In 1914, [Henry] Ford decided to pay his employees a rich wage and otherwise improve the working conditions…

In January 1914, (Henry Ford) startled the world by announcing that Ford Motor Company would pay $5 a day to its workers. The pay increase would also be accompanied by a shorter workday (from nine to eight hours). While this rate didn’t automatically apply to every worker, it more than doubled the average autoworker’s wage. While Henry’s primary objective was to reduce worker attrition—labor turnover from monotonous assembly line work was high—newspapers from all over the world reported the story as an extraordinary gesture of goodwill.
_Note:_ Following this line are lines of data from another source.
/-- The address of an entry of a ring, by index; indices run freely (log 33, DEDUCED). -/
def Ring.entry (r : Ring) (index : Nat) : Nat := r.base + 8 * (index % 2 ^ (r.log2 % 32))

/-- Read a descriptor, doubleword by doubleword: none where one gets an error response. -/
def readRing (s : State) (f desc : Nat) : Option Ring × State :=
  let a := engineRead s f desc
  let b := engineRead a.2 f (desc + 8)
  let c := engineRead b.2 f (desc + 16)
  let d := engineRead c.2 f (desc + 24)
  (match a.1, b.1, c.1, d.1 with
    | some base, some n, some mine, some theirs => some { base := base, log2 := n, mine := mine, theirs := theirs }
    | _, _, _, _ => none, d.2)

/-- Take a frame from a free ring: none when it is empty, or when an access to it gets an error response (log 145, DESIGN CHOICE). -/
def takeFrame (s : State) (f desc : Nat) : Option Nat × State :=
  match readRing s f desc with
  | (some r, s1) =>
    if r.mine = r.theirs then (none, s1)
    else
      match engineRead s1 f (r.entry r.mine) with
      | (some frame, s2) => (some frame, engineWrite s2 f (desc + 16) (r.mine + 1))
      | (none, s2) => (none, s2)
  | (none, s1) => (none, s1)

/-- Put a frame back where it was taken from. -/
def untakeFrame (s : State) (f desc frame : Nat) : State :=
  match readRing s f desc with
  | (some r, s1) =>
    let i := (r.mine + 2 ^ 64 - 1) % 2 ^ 64
    engineWrite (engineWrite s1 f (r.entry i) frame) f (desc + 16) i
  | (none, s1) => s1

/-- Give a frame to a returned ring: none when it is full; one that cannot be read takes nothing (log 145, DESIGN CHOICE). -/
def giveFrame (s : State) (f desc frame : Nat) : Option State :=
  match readRing s f desc with
  | (some r, s1) =>
    if 2 ^ (r.log2 % 32) ≤ (r.mine + 2 ^ 64 - r.theirs) % 2 ^ 64 then none
    else some (engineWrite (engineWrite s1 f (r.entry r.mine) frame) f (desc + 16) (r.mine + 1))
  | (none, s1) => some s1

/-- Add 1 to a counting register of a context (R308). -/
def bumpX (s : State) (f offset : Nat) : State := setX s f offset (getX s f offset + 1)
def countDrop (s : State) (f : Nat) : State := bumpX s f 0x140
def countLate (s : State) (f : Nat) : State := bumpX s f 0x148
def countNoFrame (s : State) (f : Nat) : State := bumpX s f 0x150

/-! ### Starting a move (R307, R309, R311, R312) -/

/-- The need-by point has passed (R311). -/
def pastPoint (s : State) (needBy : Option Nat) : Bool := (needBy.map fun n => decide (n < s.clock)).getD false

/-- A page that a request names is being moved: the request is behind the move. -/
def behindMove (s : State) (r : MigRequest) : Bool := s.moves.any fun m => m.pasid == r.pasid && m.va == r.va

/-- The request with the earliest point of a list, the first of equals. -/
def earliest : List MigRequest → Option MigRequest
  | [] => none
  | r :: rs =>
    match earliest rs with
    | none => some r
    | some x => if r.needBy.getD 0 ≤ x.needBy.getD 0 then some r else some x

/-- The request that starts next (R307); the engine does nothing under a key that is being reset (R326). -/
def nextRequest (s : State) : Option MigRequest :=
  let q := s.migQueue.filter fun r => !behindMove s r && !keyBusy s (ctxKey s r.ctx)
  (earliest (q.filter fun r => r.needBy.isSome)).orElse fun _ =>
    (q.find? fun r => r.place).orElse fun _ => q.head?

def dropRequest (s : State) (id : Nat) : State := { s with migQueue := s.migQueue.filter fun r => !(r.id == id) }

/-- The tier slot of a frame (R308). -/
def tierSlot (s : State) (frame : Nat) : Nat :=
  match placeOf s frame with
  | .tier0 d => d
  | .tier1 => 2
  | _ => 3

/-- The tier slot that a request's target names; tier 0 of the requesting die. -/
def targetSlot (r : MigRequest) : Nat := if r.target = 0 then r.die % 2 else r.target + 1

/-- The size class of a page (R308). -/
def sizeClass (bits : Nat) : Nat := if bits = 18 then 0 else if bits = 25 then 1 else 2

/-- The engine puts a cell into the memory of a tier. -/
def putCell (s : State) (a : Nat) (c : Cell) : State :=
  { s with mem := tblSet 0 s.mem a c.1, stale := tblErase s.stale a
           memTag := match c.2 with
             | some k => tblInsert s.memTag a k
             | none => tblErase s.memTag a }

/-- Copy one byte of a page to its new frame, under the key of the context that the engine serves (R324): what the engine reads it writes. -/
def copyByte (key src dst : Nat) (s : State) (o : Nat) : State :=
  let c := cellAt s (locate s (src + o))
  putCell s (locate s (dst + o))
    (match c.2 with
      | none => c
      | some _ => (openCell s key (locate s (src + o)) (cellAt s), some (keyNow s key)))
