/-- R15, R154: each spawner in lane order takes the lowest free slot of its group that is left: a new fibre stands there live at the target,
with R0 the spawner's operand, its rounding mode, its window at 0 and everything else 0, and the spawner's D and its l7 receive the slot's
lane; where none is left they receive 0xFFFF_FFFF. No other register changes, and the status of matrix words that have issued does not reach
the new fibres. -/
def Sys2Proof.Stmt.SpawnCreatesFibres : Prop :=
  ∀ (c : Bool) (d sa : BitVec 7) (off : BitVec 10) (s : State) (iss : Issue) (g : Group), Issuing s iss g →
    Accepted (.spawn c d sa off) iss g → iss.snap = none → g.width ≤ 64 → g.fibres.length = g.width → 0 < g.rows → iss.lanes.Nodup →
    (∀ l ∈ iss.lanes, l < g.width ∧ (g.fibre l).slot = .live) →
    let free := (List.range g.width).filter fun i => (g.fibre i).slot == .free
    let made := free.take iss.lanes.length
    let result (k : Nat) : Word := (free[k]?.map (BitVec.ofNat 32)).getD 0xFFFFFFFF
    Leads (.spawn c d sa off) s iss fun t h =>
      (∀ (k l : Nat), iss.lanes[k]? = some l →
        match free[k]? with
        | some n =>
          h.fibre n = { slot := .live, pc := offsetFrom iss off, fstat := (g.fibre l).fstat &&& 3, readyAt := s.clock + 4
                        startAt := s.clock + 4, born := s.nextId, floor := g.since }
          ∧ h.reg n 0 = g.reg l sa.toNat
        | none => True)
      ∧ (∀ (k l : Nat), iss.lanes[k]? = some l → h.reg l d.toNat = result k ∧ LatchTook (g.fibre l) (h.fibre l) 7 (result k)
          ∧ h.fibre l = { g.fibre l with
              pc := iss.next, progress := 0, latch := (h.fibre l).latch, latchValid := (h.fibre l).latchValid })
      ∧ (∀ key, (∀ l ∈ iss.lanes, key ≠ cellKey g l ((g.fibre l).wb + d.toNat)) → (∀ n ∈ made, key ≠ cellKey g n 0) →
          tblGet 0 h.regs key = tblGet 0 g.regs key)
      ∧ (∀ l, l ∉ iss.lanes → l ∉ made → h.fibre l = g.fibre l)
      ∧ h = { g with regs := h.regs, fibres := h.fibres } ∧ (∀ n, n ≠ iss.gid → getGroup t n = getGroup s n)
      ∧ (∀ q, let off (x : XOp) : XOp := if q = quarterOf iss.gid ∧ x.gid = iss.gid then
              { x with ixOff := x.ixOff ++ made.filter fun l => !x.ixOff.contains l } else x
          getQuarter t q = { getQuarter s q with queue := (getQuarter s q).queue.map off })
      ∧ t = { s with groups := t.groups, launches := t.launches, quarters := t.quarters }

/-- R17, R18, R31, R43: end, in a group of which a fibre outside the gang lives on, ends the gang's fibres: a slot is free once no access is
pending, else ended; they leave every expected set; no register changes. A gang that holds the last fibres of a quiet group, which nothing
has stopped, ends the group: it is no longer resident. -/
def Sys2Proof.Stmt.EndEndsFibres : Prop :=
  ∀ (c : Bool) (s : State) (iss : Issue) (g : Group), Issuing s iss g → Accepted (.endFibre c) iss g →
    (∀ l ∈ iss.lanes, l < g.width ∧ (g.fibre l).live = true) → g.width ≤ 64 → g.fibres.length = g.width →
    ((∃ l < g.width, l ∉ iss.lanes ∧ (g.fibre l).live = true) →
      Leads (.endFibre c) s iss fun t h =>
        (∀ l ∈ iss.lanes, (h.fibre l).slot = if anyPending s iss.gid l then .ended else .free)
        ∧ (∀ l < g.width, l ∉ iss.lanes → (g.fibre l).live = true →
            h.fibre l = { g.fibre l with readyAt := (h.fibre l).readyAt, floor := (h.fibre l).floor })
        ∧ (∀ k ∈ h.tokens, ∀ l ∈ iss.lanes, k.expected.getLsbD l = false)
        ∧ h = { g with fibres := h.fibres, tokens := h.tokens } ∧ (∀ n, n ≠ iss.gid → getGroup t n = getGroup s n)
        ∧ t = { s with groups := t.groups, launches := t.launches })
    ∧ ((∀ l < g.width, l ∈ iss.lanes ∨ (g.fibre l).slot = .free) → groupQuiet s iss.gid = true → g.stopping = false → g.parked = false → g.saving = false →
      ∃ t, exec (.endFibre c) s = .next t ∧ getGroup t iss.gid = none)
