-- ==== Sys2Proof/Laws/Bits.lean ====
section
/-! SUPPORT. Values built bit by bit: what each bit of one is. -/

namespace Sys2Proof.Machine

theorem oneShift_bit {w : Nat} (k i : Nat) : (1#w <<< k).getLsbD i = (decide (i = k) && decide (i < w)) := by
  simp only [BitVec.getLsbD_shiftLeft, BitVec.getLsbD_one]
  by_cases h : i = k
  · subst h; by_cases hw : i < w <;> simp [hw]; omega
  · simp [h]; omega

/-- A value whose bit k is set where h k holds. -/
theorem foldBits_bit {w : Nat} (h : Nat → Bool) (n i : Nat) :
    ((List.range n).foldl (fun (acc : BitVec w) k => if h k then acc ||| (1#w <<< k) else acc) 0).getLsbD i
      = (decide (i < n) && decide (i < w) && h i) := by
  induction n with
  | zero => simp
  | succ n ih =>
    rw [List.range_succ, List.foldl_append, List.foldl_cons, List.foldl_nil]
    split
    · next hn =>
      rw [BitVec.getLsbD_or, ih, oneShift_bit]
      by_cases hi : i = n
      · subst hi; simp [hn]
      · have : (i < n + 1) = (i < n) := by apply propext; omega
        simp [hi, this]
    · next hn =>
      rw [ih]
      by_cases hi : i = n
      · subst hi; simp [hn]
      · have : (i < n + 1) = (i < n) := by apply propext; omega
        simp [this]

theorem ofBits64_bit (h : Nat → Bool) (i : Nat) : (ofBits64 h).getLsbD i = (decide (i < 64) && h i) := by
  rw [ofBits64, foldBits_bit]; simp

theorem reverseBits_bit (a : Word) (i : Nat) : (reverseBits a).getLsbD i = (decide (i < 32) && a.getLsbD (31 - i)) := by
  rw [reverseBits, foldBits_bit]; simp

theorem maskOf_bit (lanes : List Nat) (i : Nat) : (maskOf lanes).getLsbD i = (decide (i < 64) && lanes.contains i) := by
  have gen : ∀ m : BitVec 64, (lanes.foldl (fun m i => m ||| 1#64 <<< i) m).getLsbD i
      = (m.getLsbD i || (decide (i < 64) && lanes.contains i)) := by
    induction lanes with
    | nil => simp
    | cons l ls ih =>
      intro m
      rw [List.foldl_cons, ih, BitVec.getLsbD_or, oneShift_bit, List.contains_cons]
      by_cases h : i = l
      · subst h; by_cases h6 : i < 64 <;> simp [h6]
      · have hb : (i == l) = false := by simpa using h
        simp [h, hb]
  rw [maskOf, gen]; simp

end Sys2Proof.Machine
end

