theorem encCP_at31 (op : BitVec 7) (o : CP) : flag (encCP op o) 31 = o.c :=
  flag_of_field _ _ _ <| (extract_left (n := 25) (m := 7) _ _ 31 1 (by decide)).trans
    <| (extract_left (n := 24) (m := 1) _ _ 24 1 (by decide)).trans
    <| (extract_left (n := 17) (m := 7) _ _ 23 1 (by decide)).trans
    <| (extract_left (n := 16) (m := 1) _ _ 16 1 (by decide)).trans
    <| (extract_left (n := 9) (m := 7) _ _ 15 1 (by decide)).trans
    <| (extract_left (n := 8) (m := 1) _ _ 8 1 (by decide)).trans
    <| (extract_left (n := 1) (m := 7) _ _ 7 1 (by decide)).trans
    <| (extract_all _)
theorem encCP_at24 (op : BitVec 7) (o : CP) : field (encCP op o) 24 7 = op :=
  (extract_left (n := 25) (m := 7) _ _ 24 7 (by decide)).trans
    <| (extract_left (n := 24) (m := 1) _ _ 17 7 (by decide)).trans
    <| (extract_left (n := 17) (m := 7) _ _ 16 7 (by decide)).trans
    <| (extract_left (n := 16) (m := 1) _ _ 9 7 (by decide)).trans
    <| (extract_left (n := 9) (m := 7) _ _ 8 7 (by decide)).trans
    <| (extract_left (n := 8) (m := 1) _ _ 1 7 (by decide)).trans
    <| (extract_right (n := 1) (m := 7) _ _ 0 7 (by decide)).trans
    <| (extract_all _)
theorem encCP_at23 (op : BitVec 7) (o : CP) : flag (encCP op o) 23 = o.p :=
  flag_of_field _ _ _ <| (extract_left (n := 25) (m := 7) _ _ 23 1 (by decide)).trans
    <| (extract_left (n := 24) (m := 1) _ _ 16 1 (by decide)).trans
    <| (extract_left (n := 17) (m := 7) _ _ 15 1 (by decide)).trans
    <| (extract_left (n := 16) (m := 1) _ _ 8 1 (by decide)).trans
    <| (extract_left (n := 9) (m := 7) _ _ 7 1 (by decide)).trans
    <| (extract_right (n := 8) (m := 1) _ _ 0 1 (by decide)).trans
    <| (extract_all _)
theorem encCP_at16 (op : BitVec 7) (o : CP) : field (encCP op o) 16 7 = o.d :=
  (extract_left (n := 25) (m := 7) _ _ 16 7 (by decide)).trans
    <| (extract_left (n := 24) (m := 1) _ _ 9 7 (by decide)).trans
    <| (extract_left (n := 17) (m := 7) _ _ 8 7 (by decide)).trans
    <| (extract_left (n := 16) (m := 1) _ _ 1 7 (by decide)).trans
    <| (extract_right (n := 9) (m := 7) _ _ 0 7 (by decide)).trans
    <| (extract_all _)
theorem encCP_at15 (op : BitVec 7) (o : CP) : flag (encCP op o) 15 = o.ma :=
  flag_of_field _ _ _ <| (extract_left (n := 25) (m := 7) _ _ 15 1 (by decide)).trans
    <| (extract_left (n := 24) (m := 1) _ _ 8 1 (by decide)).trans
    <| (extract_left (n := 17) (m := 7) _ _ 7 1 (by decide)).trans
    <| (extract_right (n := 16) (m := 1) _ _ 0 1 (by decide)).trans
    <| (extract_all _)
theorem encCP_at8 (op : BitVec 7) (o : CP) : field (encCP op o) 8 7 = o.sa :=
  (extract_left (n := 25) (m := 7) _ _ 8 7 (by decide)).trans
    <| (extract_left (n := 24) (m := 1) _ _ 1 7 (by decide)).trans
    <| (extract_right (n := 17) (m := 7) _ _ 0 7 (by decide)).trans
    <| (extract_all _)
theorem encCP_at7 (op : BitVec 7) (o : CP) : flag (encCP op o) 7 = o.mb :=
  flag_of_field _ _ _ <| (extract_left (n := 25) (m := 7) _ _ 7 1 (by decide)).trans
    <| (extract_right (n := 24) (m := 1) _ _ 0 1 (by decide)).trans
    <| (extract_all _)
theorem encCP_at0 (op : BitVec 7) (o : CP) : field (encCP op o) 0 7 = o.sb :=
  (extract_right (n := 25) (m := 7) _ _ 0 7 (by decide)).trans
    <| (extract_all _)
After Ford’s announcement, thousands of prospective workers showed up at the Ford Motor Company employment office. People surged toward Detroit from the American South and the nations of Europe. As expected, employee turnover diminished. And, by creating an eight-hour day, Ford could run three shifts instead of two, increasing productivity.

Henry Ford had reasoned that since it was now possible to build inexpensive cars in volume, more of them could be sold if employees could afford to buy them. The $5 day helped better the lot of all American workers and contributed to the emergence of the American middle class. In the process, Henry Ford had changed manufacturing forever.
Or, as Henry put it, raising wages “has the same effect as throwing a stone in a still pond,” creating an “ever-widening circle of buying” that increases the prosperity of a nation.
It’s simply a fact that Henry Ford didn’t base his decisions on what Ford Motor Company’s net profits would be the next quarter–he had much greater things to accomplish. Because of Henry’s decisions, an entire nation benefited for years, and you know what? So did his company. Unfortunately those times are over (Reaganomics was the beginning of The End), Henry Ford would be run out of most corporate boardrooms today, and the word Patriotism now holds some twisted meaning that includes offshore bank accounts for the wealthy and easy access to guns for the rest of us. There is no longer a balance or any kind of mutual respect between industrialists and workers—negotiated, contrived, or otherwise. And each one of us ought to ask ourselves, “how did we allow this to happen?” and more importantly, “how can we change it?
Here’s Bill Maher from last week:

“Now when it comes to raising the minimum wage, conservatives always say it’s a non-starter because it cuts into profits. Well… yeah. Of course. Paying workers is one of those unfortunate expenses of running a business. You know, like taxes or making a product. If you want to get rich with a tax-free enterprise that sells nothing, start a church.”
“…And, look, even if you’re not moved by the Don’t-Be-Such-a-Heartless-Prick argument, consider the fact that most fast food workers (whose average age, by the way, now is 29–I’m not talking about kids) are on some form of public assistance. Which is not surprising… when even working people can’t make enough to live, they take money from the government in the form of food stamps, school lunches, housing assistance, daycare. This is the welfare that conservatives hate but they never stop to think: if we raise the minimum wage and force McDonald’s and Walmart to pay their employees enough to eat, we the taxpayers wouldn’t have to pick up the slack. This is the question the Right has to answer: do you want smaller government with less handouts or do you want a low minimum wage–because you cannot have both. If Col. Sanders isn’t going to pay the lady behind the counter enough to live on, then Uncle Sam has to. And I for one am getting a little tired of helping highly profitable companies pay their workers.”
If the minimum wage accurately reflected the value of the last 30 years of increased productivity by those workers, it would be $20 per hour. Companies that pay the current minimum wage of $7.25 per hour are stealing $12.75 per hour not just from each worker, but from the American taxpayers and the economy as a whole.

A national minimum wage of $20 would create millions of jobs, add billions of dollars to government tax revenues while slashing domestic spending and boosting the economy out of recession.

But it would cut corporate profits by a few pennies per share, and we can't have that.